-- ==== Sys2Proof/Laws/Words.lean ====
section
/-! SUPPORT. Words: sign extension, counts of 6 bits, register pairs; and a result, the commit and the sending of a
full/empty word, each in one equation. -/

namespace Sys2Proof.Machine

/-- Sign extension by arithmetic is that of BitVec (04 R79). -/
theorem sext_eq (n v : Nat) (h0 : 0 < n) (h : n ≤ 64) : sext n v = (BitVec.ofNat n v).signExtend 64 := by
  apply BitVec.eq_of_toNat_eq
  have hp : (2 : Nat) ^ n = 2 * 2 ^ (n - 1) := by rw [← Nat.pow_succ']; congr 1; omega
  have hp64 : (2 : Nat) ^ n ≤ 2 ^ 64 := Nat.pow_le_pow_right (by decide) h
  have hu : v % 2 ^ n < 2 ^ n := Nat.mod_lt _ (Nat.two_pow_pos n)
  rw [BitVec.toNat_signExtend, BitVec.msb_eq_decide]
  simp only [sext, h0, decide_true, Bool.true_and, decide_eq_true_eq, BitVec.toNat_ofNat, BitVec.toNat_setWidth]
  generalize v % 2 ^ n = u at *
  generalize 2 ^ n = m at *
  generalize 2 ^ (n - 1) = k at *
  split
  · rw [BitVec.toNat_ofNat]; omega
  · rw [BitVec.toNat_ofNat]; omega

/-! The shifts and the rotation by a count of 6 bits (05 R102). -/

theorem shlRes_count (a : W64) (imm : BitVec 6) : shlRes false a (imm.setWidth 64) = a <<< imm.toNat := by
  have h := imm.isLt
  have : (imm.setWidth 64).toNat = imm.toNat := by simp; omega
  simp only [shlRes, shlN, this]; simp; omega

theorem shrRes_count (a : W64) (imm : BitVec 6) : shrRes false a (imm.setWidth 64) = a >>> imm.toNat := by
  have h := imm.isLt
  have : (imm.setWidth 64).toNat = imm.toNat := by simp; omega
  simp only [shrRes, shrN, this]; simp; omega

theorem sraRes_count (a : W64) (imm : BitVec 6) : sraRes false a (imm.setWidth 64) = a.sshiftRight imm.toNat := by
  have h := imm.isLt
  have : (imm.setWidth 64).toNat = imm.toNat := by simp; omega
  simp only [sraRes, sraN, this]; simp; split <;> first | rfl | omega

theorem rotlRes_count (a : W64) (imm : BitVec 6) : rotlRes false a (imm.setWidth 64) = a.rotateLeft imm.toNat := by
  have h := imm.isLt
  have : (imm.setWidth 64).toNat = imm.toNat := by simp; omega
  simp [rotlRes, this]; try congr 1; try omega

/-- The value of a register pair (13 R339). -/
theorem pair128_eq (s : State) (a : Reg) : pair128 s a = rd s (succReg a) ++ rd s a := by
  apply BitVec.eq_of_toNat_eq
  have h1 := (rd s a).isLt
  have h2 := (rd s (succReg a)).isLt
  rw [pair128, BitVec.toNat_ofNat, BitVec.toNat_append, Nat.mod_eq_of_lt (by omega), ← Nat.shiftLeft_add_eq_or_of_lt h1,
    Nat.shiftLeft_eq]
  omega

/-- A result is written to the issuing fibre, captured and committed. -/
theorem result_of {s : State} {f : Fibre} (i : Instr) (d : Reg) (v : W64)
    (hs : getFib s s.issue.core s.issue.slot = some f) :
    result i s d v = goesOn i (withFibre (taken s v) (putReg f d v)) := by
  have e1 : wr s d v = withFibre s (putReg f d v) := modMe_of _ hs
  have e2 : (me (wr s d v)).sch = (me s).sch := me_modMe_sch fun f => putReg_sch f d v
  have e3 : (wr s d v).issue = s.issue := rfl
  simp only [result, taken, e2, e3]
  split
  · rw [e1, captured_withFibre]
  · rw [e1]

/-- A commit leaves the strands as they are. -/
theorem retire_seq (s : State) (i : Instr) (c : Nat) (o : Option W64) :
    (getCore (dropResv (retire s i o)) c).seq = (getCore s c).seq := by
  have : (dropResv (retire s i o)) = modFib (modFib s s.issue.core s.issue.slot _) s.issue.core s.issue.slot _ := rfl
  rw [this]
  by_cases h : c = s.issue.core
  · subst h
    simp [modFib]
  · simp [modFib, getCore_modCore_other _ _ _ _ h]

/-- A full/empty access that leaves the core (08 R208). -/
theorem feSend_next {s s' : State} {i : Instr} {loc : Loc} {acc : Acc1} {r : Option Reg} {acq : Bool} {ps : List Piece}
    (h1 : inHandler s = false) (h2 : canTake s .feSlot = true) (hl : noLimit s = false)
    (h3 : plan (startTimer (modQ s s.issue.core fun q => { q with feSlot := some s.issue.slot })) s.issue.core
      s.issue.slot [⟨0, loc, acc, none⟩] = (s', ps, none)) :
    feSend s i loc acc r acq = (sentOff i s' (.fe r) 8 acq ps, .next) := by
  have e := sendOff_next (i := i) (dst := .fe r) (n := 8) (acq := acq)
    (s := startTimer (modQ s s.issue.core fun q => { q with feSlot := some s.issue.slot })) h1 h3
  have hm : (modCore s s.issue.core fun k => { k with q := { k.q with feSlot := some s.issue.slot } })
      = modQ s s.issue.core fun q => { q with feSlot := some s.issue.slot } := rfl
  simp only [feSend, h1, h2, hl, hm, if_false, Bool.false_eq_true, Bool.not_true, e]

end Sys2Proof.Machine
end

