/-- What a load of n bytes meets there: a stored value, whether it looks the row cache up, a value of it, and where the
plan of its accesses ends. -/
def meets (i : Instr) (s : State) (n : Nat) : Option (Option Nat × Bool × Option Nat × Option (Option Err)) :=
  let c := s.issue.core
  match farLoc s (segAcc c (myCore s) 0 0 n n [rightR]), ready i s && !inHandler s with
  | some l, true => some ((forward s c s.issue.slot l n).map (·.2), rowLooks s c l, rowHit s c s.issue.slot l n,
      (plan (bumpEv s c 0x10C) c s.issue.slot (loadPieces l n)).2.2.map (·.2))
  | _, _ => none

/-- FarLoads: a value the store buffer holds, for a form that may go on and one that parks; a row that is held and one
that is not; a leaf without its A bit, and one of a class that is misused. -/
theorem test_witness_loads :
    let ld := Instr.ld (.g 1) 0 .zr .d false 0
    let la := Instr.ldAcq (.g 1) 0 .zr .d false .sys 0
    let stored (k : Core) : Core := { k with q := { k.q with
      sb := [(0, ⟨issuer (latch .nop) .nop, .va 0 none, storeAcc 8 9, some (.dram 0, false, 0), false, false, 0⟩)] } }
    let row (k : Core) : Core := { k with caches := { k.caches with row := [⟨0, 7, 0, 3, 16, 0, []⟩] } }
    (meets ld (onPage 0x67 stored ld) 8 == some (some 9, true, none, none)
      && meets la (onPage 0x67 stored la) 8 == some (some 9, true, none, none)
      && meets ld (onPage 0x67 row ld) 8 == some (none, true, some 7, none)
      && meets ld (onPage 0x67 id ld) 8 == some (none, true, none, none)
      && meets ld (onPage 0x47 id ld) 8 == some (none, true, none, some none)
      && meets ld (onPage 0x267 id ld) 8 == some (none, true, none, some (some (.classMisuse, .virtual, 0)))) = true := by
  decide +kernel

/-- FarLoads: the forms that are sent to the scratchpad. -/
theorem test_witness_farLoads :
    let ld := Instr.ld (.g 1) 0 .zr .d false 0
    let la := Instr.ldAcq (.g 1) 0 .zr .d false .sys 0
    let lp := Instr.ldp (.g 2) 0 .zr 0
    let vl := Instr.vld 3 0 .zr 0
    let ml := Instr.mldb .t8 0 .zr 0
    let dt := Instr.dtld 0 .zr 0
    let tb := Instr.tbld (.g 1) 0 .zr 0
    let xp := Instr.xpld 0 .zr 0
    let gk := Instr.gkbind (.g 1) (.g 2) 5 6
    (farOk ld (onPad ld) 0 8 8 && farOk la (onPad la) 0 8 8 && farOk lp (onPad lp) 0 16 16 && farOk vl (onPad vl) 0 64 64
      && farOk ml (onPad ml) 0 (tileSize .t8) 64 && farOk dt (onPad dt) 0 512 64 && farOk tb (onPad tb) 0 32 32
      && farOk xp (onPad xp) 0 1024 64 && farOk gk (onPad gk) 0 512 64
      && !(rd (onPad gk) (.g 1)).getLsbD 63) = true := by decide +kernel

++++++++++

◆ Activity
Report each line of the listing above that uses the word "onPad".

◆ Response to this exercise
    (farOk ld (onPad ld) 0 8 8 && farOk la (onPad la) 0 8 8 && farOk lp (onPad lp) 0 16 16 && farOk vl (onPad vl) 0 64 64
      && farOk ml (onPad ml) 0 (tileSize .t8) 64 && farOk dt (onPad dt) 0 512 64 && farOk tb (onPad tb) 0 32 32
      && farOk xp (onPad xp) 0 1024 64 && farOk gk (onPad gk) 0 512 64
      && !(rd (onPad gk) (.g 1)).getLsbD 63) = true := by decide +kernel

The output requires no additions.